The three compounds (a) oleanolic acid, (b) 7α, 28-olean diol, and (c) stigmasterol have been isolated and identified by vacuum liquid chromatography (VLC) followed by other spectroscopic analyses.

3.2. Changes of Blood and Biochemical Parameters

Figure 3(a) demonstrates the oral glucose tolerance level of the experimental animals over the third week of intervention. The glucose tolerance ability of the lower dose (HKEx50) was significantly (P < 0.05) higher than the other groups including the diabetic control (DBC) group. The amount of liver glycogen present in experimental groups is shown in Figure 3(b). Liver glycogen in the HKEx-treated groups was significantly higher than in the DBC group, and even HKEx50 seemed to be more effective. Serum creatinine in the HKEx100 and HKEx200 was found to be significantly lower than in the DBC group as shown in Figure 3(c), but serum uric acid levels were increased in all the treatment groups (Figure 3(c)). The HKEx treatments resulted in a significant increase in insulin production compared to DBC groups (Figure 3(d)).

Figure 3

Effect of HKEx on (a) oral glucose tolerance, (b) liver glycogen, (c) serum creatinine and uric acid level, and (d) serum insulin levels in/after a three-week intervention of HKEx in albino rats (n = 6). Data are expressed as mean ± SD. All data were analyzed by statistical software SPSS (Statistical package for Social Science, IBM Corporation, NY, Version 22.0) followed by a Tukey's posthoc test for significance. P ≤ 0.05 was considered as significant.

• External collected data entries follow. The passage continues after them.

-- ==== Sys2Proof/Machine/Atomics.lean ====
section
/-! DEFINITION. Atomics and reductions of lanes (11 R243 to R245; 09 R198, R202; 10 R224). -/

namespace Sys2Proof.Machine

/-- The bytes of an atomic's operand under a TYPE (R243). -/
def atomWidth (ty : Nat) : Nat := if ty = 12 ∨ ty = 13 then 8 else 4

/-- Whether a TYPE compares as unsigned. -/
def atomUnsigned (ty : Nat) : Bool := ty = 7 || ty = 13

/-- The form of a returning atomic that accepts some TYPEs (R243); `cas` says that it takes C. -/
def Form.atomic (types : List Nat) (cas : Bool) : Form :=
  let wide (n w : Use) (t : Nat) : Use := if t = 12 ∨ t = 13 then w else n
  { types := types, sat := false, d := wide (.voz 1) (.voz 2), a := fun _ => .address, b := wide .src .srcPair
    c := if cas then wide .src .srcPair else fun _ => .unused, imm := .b, rep := false, counting := true
    ords := [0, 1, 2, 3] }

/-- The form of a reduction without return (R245). -/
def Form.reduction (types : List Nat) : Form :=
  { Form.atomic types false with d := fun _ => .imm, counting := false, ords := [0, 2] }

/-- An operand of an atomic: register, or PFXI's immediate in place of B (R94, R243). -/
def atomOperand (i : Iss) (b : LReg) (m : Mods) (w l : Nat) : Nat :=
  if m.imm.isSome then bImm 32 m else readWide i.g i.f b l (w / 4)

/-- One lane of a returning atomic at its point of coherence: in the core's L1 at once (09 R191), or on its way to the
home. -/
def sendAtomic (s : State) (i : Iss) (op : Nat) (x : Met) (f : AtomOp) (w b c : Nat) : State :=
  if inL1 x.p then
    let (old, s) := l1Load (captureBefore s i.gid [i.fid] i.ck i.k.ctx x.key w) i.ck i.k.ctx x.key w
    let s := l1Store s i.ck i.gid i.k.ctx x.p.scope x.key (toBytes w (foldOp f w (ofBytes old) b c))
    let got := (old.foldl (fun (acc : Table Byte × Nat) y => (Table.ins acc.1 acc.2 y, acc.2 + 1))
      (((Table.look s.ops op).map (·.got)).getD [], gotKey x.t.lane 0)).1
    noteWct { s with ops := Table.upd s.ops op fun o => { o with got := got } } i.gid [i.fid] x.p.scope
      (gtOf s i.g.die)
  else
    addWrite (l1Forget s i.ck x.key w) (writeOf s i.gid [i.fid] i.ck i.k.ctx x.p x.key
      (.atomic op x.t.lane f w (BitVec.ofNat 64 b) (BitVec.ofNat 64 c)))

/-- A returning atomic (R243, R244): `f` gives its fold under a TYPE. -/
def laneAtomic (d a b : LReg) (types : List Nat) (cas : Bool) (f : Nat → AtomOp) (s : State) : Out :=
  withIssuing s fun i =>
    laneAccess s i (Form.atomic types cas) d a b ((LReg.toField b).toNat) (fun _ => [a]) fun m misuse =>
      let w := atomWidth m.ty
      let ts := (realLanes i m).map fun l => (l, laneAddress i a { m with imm := none } 0 1 l)
      let early := alignTraps w ts ++ lockTraps s i false true (ts.map fun t => (t.1, t.2, w))
      let (v, s1) := judge s i true true true early misuse (ts.flatMap fun t => touchesOf t.1 t.2 w)
      onVerdict s1 i true v fun ms =>
        let sc := scopeOf ms
        let go (s2 : State) : State :=
          let acq : Bool := decide (m.ord = 1 ∨ m.ord = 3)
          let (op, s3) := launchOp s2 i
            { opBlank i .atomic (countFlag i.f.clause m) (.lane d (w / 4)) with
              size := w, lanes := Mask.ofLanes (ts.map (·.1)), zero := zeroLanes i m, scope := sc, acquire := acq }
          let s4 := ms.foldl (fun s x =>
            sendAtomic s i op x (f m.ty) w (atomOperand i b m w x.t.lane) (readWide i.g i.f m.c x.t.lane (w / 4))) s3
          pastAccess s4 i acq op
        if m.ord = 2 ∨ m.ord = 3 then releasing s1 i sc go else committing s1 i go

/-- ATADD. -/
def execAtadd (d a b : LReg) (s : State) : Out := laneAtomic d a b [0, 6, 7, 12, 13] false (fun _ => .add) s
/-- ATFADD. -/
def execAtfadd (d a b : LReg) (s : State) : Out := laneAtomic d a b [0, 1] false (fun _ => .fadd) s
/-- ATMIN. -/
def execAtmin (d a b : LReg) (s : State) : Out :=
  laneAtomic d a b [0, 6, 7, 12, 13] false (fun t => if atomUnsigned t then .umin else .smin) s
/-- ATMAX. -/
def execAtmax (d a b : LReg) (s : State) : Out :=
  laneAtomic d a b [0, 6, 7, 12, 13] false (fun t => if atomUnsigned t then .umax else .smax) s
/-- ATAND. -/
def execAtand (d a b : LReg) (s : State) : Out := laneAtomic d a b [0, 12] false (fun _ => .and) s
/-- ATOR. -/
def execAtor (d a b : LReg) (s : State) : Out := laneAtomic d a b [0, 12] false (fun _ => .or) s
/-- ATXOR. -/
def execAtxor (d a b : LReg) (s : State) : Out := laneAtomic d a b [0, 12] false (fun _ => .xor) s
/-- ATXCHG. -/
def execAtxchg (d a b : LReg) (s : State) : Out := laneAtomic d a b [0, 12] false (fun _ => .xchg) s
/-- ATCAS. -/
def execAtcas (d a b : LReg) (s : State) : Out := laneAtomic d a b [0, 12] true (fun _ => .cas) s
/-- ATINC. -/
def execAtinc (d a b : LReg) (s : State) : Out := laneAtomic d a b [0] false (fun _ => .inc) s

/-- A reduction without return (R245): buffered when relaxed, sent at once after a release. -/
def laneReduce (a b : LReg) (types : List Nat) (f : Nat → AtomOp) (s : State) : Out :=
  withIssuing s fun i =>
    laneAccess s i (Form.reduction types) .zero a b ((LReg.toField b).toNat) (fun _ => [a]) fun m misuse =>
      let w := atomWidth m.ty
      let ts := (realLanes i m).map fun l => (l, laneAddress i a { m with imm := none } 0 1 l)
      let need := segmentsOf (ts.map fun t => (t.2, w))
      let over_ := if m.ord = 0 then overflowTrap i need (activeLanes i m) else none
      let early := alignTraps w ts ++ lockTraps s i false true (ts.map fun t => (t.1, t.2, w))
      match pickTrap early, over_ with
      | none, some (c, need, lanes) => trapHere s i c (BitVec.ofNat 64 need) lanes
      | _, _ =>
        let (v, s1) := judge s i true true (decide (m.ord ≠ 0)) early misuse (ts.flatMap fun t => touchesOf t.1 t.2 w)
        onVerdict s1 i true v fun ms =>
          let ws := ts.map fun t => BufWrite.reduce t.2 (f m.ty) m.ty w (BitVec.ofNat 64 (atomOperand i b m w t.1))
          if m.ord = 0 then finish (bufferWrites s1 i need ws) i
          else releasing s1 i (scopeOf ms) fun s2 => finish (sendEntry s2 i.gid [i.fid] i.ck i.k.ctx ws) i

/-- REDADD. -/
def execRedadd (a b : LReg) (s : State) : Out := laneReduce a b [0, 6, 7, 12, 13] (fun _ => .add) s
/-- REDFADD. -/
def execRedfadd (a b : LReg) (s : State) : Out := laneReduce a b [0, 1] (fun _ => .fadd) s
/-- REDMIN. -/
def execRedmin (a b : LReg) (s : State) : Out :=
  laneReduce a b [0, 6, 7, 12, 13] (fun t => if atomUnsigned t then .umin else .smin) s
/-- REDMAX. -/
def execRedmax (a b : LReg) (s : State) : Out :=
  laneReduce a b [0, 6, 7, 12, 13] (fun t => if atomUnsigned t then .umax else .smax) s

end Sys2Proof.Machine
end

Changes in serum alanine aminotransferase (ALT) and aspartate aminotransferase (AST) enzymes were summarized in Figure 4(a). All doses of HKEx were found to significantly reduce serum ALT levels while only HKEx50 and HKEx200 were able to decrease AST level significantly compared to DBC. Figure 4(b) presents lactate dehydrogenase (LDH) and the heart-specific isozyme creatinine kinase (CK-MB) values. The serum LDH and CK-MB concentrations of the treatment groups HKEx50 and HKEx100 were significantly (P < 0.05) reduced compared to diabetic control animal. Figure 4(c) displays the data for the serum lipid profile. The HDL (high-density lipoprotein) and LDL (low-density lipoprotein) of the treatment groups were significantly (P < 0.05) normalized by HKEx100. Triglyceride concentration was also found to be lowered in the treatment group (HKEx100). Figure 4(d) illustrates the mRNA expression of genes encoded for biological enzymes SOD1 and CAT. In RT-qPCR, the mRNA expression of superoxide dismutase 1 (SOD1) was increased with all doses of HKEx. HKEx50 had a substantial (P < 0.005) elevation in the SOD1 mRNA expression among the treatment groups. HKEx100 was only able to upregulate the mRNA expression for CAT.

Figure 4

Effect of HKEx on the changes of (a) ALT-AST, (b) LDH-CKMB, (c) lipid profile, and (d) SOD1 and CAT mRNA expression in/after a three-week intervention in albino rats (n = 6). Data are expressed as mean ± SD. All data were analyzed by statistical software SPSS (Statistical package for Social Science, IBM Corporation, NY, Version 22.0) followed by a Tukey's posthoc test for significance.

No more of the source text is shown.